**EXERCISE DESCRIPTION:** Here are the records. Write out exactly the lines between the one holding "none => base" and the one holding "def attrBytes (K", inclusive.

Extracted data entries
Start of Block

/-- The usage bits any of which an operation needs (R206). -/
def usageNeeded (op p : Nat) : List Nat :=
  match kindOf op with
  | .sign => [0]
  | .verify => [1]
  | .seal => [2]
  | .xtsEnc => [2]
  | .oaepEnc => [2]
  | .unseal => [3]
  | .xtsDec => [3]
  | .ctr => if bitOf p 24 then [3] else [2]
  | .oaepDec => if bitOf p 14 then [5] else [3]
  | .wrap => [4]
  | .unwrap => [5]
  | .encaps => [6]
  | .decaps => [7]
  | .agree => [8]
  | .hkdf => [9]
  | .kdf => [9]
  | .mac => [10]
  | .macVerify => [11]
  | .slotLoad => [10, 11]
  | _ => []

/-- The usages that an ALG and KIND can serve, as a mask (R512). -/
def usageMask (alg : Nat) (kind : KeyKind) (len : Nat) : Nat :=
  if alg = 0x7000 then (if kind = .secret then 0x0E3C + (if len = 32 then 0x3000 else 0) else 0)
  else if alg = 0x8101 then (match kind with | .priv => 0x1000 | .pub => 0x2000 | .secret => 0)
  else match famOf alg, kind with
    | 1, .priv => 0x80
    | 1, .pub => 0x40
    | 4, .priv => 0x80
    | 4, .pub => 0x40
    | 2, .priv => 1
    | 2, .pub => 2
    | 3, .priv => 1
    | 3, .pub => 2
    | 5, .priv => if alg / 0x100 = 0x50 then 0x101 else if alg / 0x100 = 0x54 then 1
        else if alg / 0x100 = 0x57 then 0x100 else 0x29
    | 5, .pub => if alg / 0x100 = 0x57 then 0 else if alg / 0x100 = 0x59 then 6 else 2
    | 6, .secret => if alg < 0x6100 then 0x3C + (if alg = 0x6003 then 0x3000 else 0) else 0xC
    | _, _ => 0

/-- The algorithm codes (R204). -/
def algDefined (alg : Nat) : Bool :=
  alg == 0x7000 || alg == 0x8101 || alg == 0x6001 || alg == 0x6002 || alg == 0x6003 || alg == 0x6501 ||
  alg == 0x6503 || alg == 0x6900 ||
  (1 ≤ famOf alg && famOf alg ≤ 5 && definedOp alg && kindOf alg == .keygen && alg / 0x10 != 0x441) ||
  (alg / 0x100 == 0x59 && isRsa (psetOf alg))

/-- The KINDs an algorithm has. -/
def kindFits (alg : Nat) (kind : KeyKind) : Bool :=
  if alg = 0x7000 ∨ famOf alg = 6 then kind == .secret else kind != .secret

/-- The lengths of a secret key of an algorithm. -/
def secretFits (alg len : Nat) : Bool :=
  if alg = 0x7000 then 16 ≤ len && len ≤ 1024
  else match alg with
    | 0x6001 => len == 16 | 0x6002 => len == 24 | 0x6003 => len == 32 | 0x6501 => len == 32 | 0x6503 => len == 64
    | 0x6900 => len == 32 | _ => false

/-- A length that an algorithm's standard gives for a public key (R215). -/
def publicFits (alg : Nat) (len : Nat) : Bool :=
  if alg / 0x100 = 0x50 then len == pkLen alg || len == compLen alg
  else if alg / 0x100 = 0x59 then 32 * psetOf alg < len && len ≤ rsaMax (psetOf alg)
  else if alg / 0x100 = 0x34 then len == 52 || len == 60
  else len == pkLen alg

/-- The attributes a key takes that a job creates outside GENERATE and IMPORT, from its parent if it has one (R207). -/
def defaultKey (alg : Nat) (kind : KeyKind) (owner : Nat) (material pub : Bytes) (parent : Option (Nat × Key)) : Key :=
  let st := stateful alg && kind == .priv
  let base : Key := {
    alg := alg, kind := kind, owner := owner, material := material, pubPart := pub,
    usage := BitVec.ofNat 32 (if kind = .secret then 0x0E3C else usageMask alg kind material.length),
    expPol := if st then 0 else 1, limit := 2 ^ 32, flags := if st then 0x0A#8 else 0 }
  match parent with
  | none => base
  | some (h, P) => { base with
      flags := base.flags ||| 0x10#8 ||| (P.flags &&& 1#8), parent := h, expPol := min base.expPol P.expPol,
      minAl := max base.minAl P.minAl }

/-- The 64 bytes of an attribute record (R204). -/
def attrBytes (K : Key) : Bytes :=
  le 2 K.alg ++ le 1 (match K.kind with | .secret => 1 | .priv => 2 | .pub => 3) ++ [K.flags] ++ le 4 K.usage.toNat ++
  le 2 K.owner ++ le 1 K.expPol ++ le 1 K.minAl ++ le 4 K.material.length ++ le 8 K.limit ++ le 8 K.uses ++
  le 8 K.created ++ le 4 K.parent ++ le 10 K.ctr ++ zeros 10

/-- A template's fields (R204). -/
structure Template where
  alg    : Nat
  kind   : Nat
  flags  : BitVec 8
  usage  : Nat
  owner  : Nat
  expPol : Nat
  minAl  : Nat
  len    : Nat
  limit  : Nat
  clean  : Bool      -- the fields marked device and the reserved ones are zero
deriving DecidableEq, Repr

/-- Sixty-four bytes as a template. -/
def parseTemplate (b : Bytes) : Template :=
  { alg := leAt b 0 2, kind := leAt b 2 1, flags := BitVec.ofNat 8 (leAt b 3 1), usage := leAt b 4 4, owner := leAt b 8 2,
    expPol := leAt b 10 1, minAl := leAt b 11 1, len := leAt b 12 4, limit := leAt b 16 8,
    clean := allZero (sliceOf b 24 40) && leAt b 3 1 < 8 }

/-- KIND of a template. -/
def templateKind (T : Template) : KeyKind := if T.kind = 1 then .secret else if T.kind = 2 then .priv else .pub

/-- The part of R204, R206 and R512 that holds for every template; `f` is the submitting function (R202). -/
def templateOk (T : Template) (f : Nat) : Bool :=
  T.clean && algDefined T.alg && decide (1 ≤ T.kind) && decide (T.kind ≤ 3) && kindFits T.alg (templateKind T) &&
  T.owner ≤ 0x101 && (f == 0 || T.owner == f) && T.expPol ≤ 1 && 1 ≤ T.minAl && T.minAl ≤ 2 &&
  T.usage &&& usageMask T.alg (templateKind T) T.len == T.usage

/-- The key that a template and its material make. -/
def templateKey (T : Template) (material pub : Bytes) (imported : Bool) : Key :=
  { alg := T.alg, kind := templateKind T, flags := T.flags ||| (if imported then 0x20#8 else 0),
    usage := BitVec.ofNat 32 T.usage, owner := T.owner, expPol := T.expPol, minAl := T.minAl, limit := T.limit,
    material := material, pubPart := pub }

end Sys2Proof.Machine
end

End of Block

**EXERCISE RESPONSE:**
  | none => base
  | some (h, P) => { base with
      flags := base.flags ||| 0x10#8 ||| (P.flags &&& 1#8), parent := h, expPol := min base.expPol P.expPol,
      minAl := max base.minAl P.minAl }

/-- The 64 bytes of an attribute record (R204). -/
def attrBytes (K : Key) : Bytes :=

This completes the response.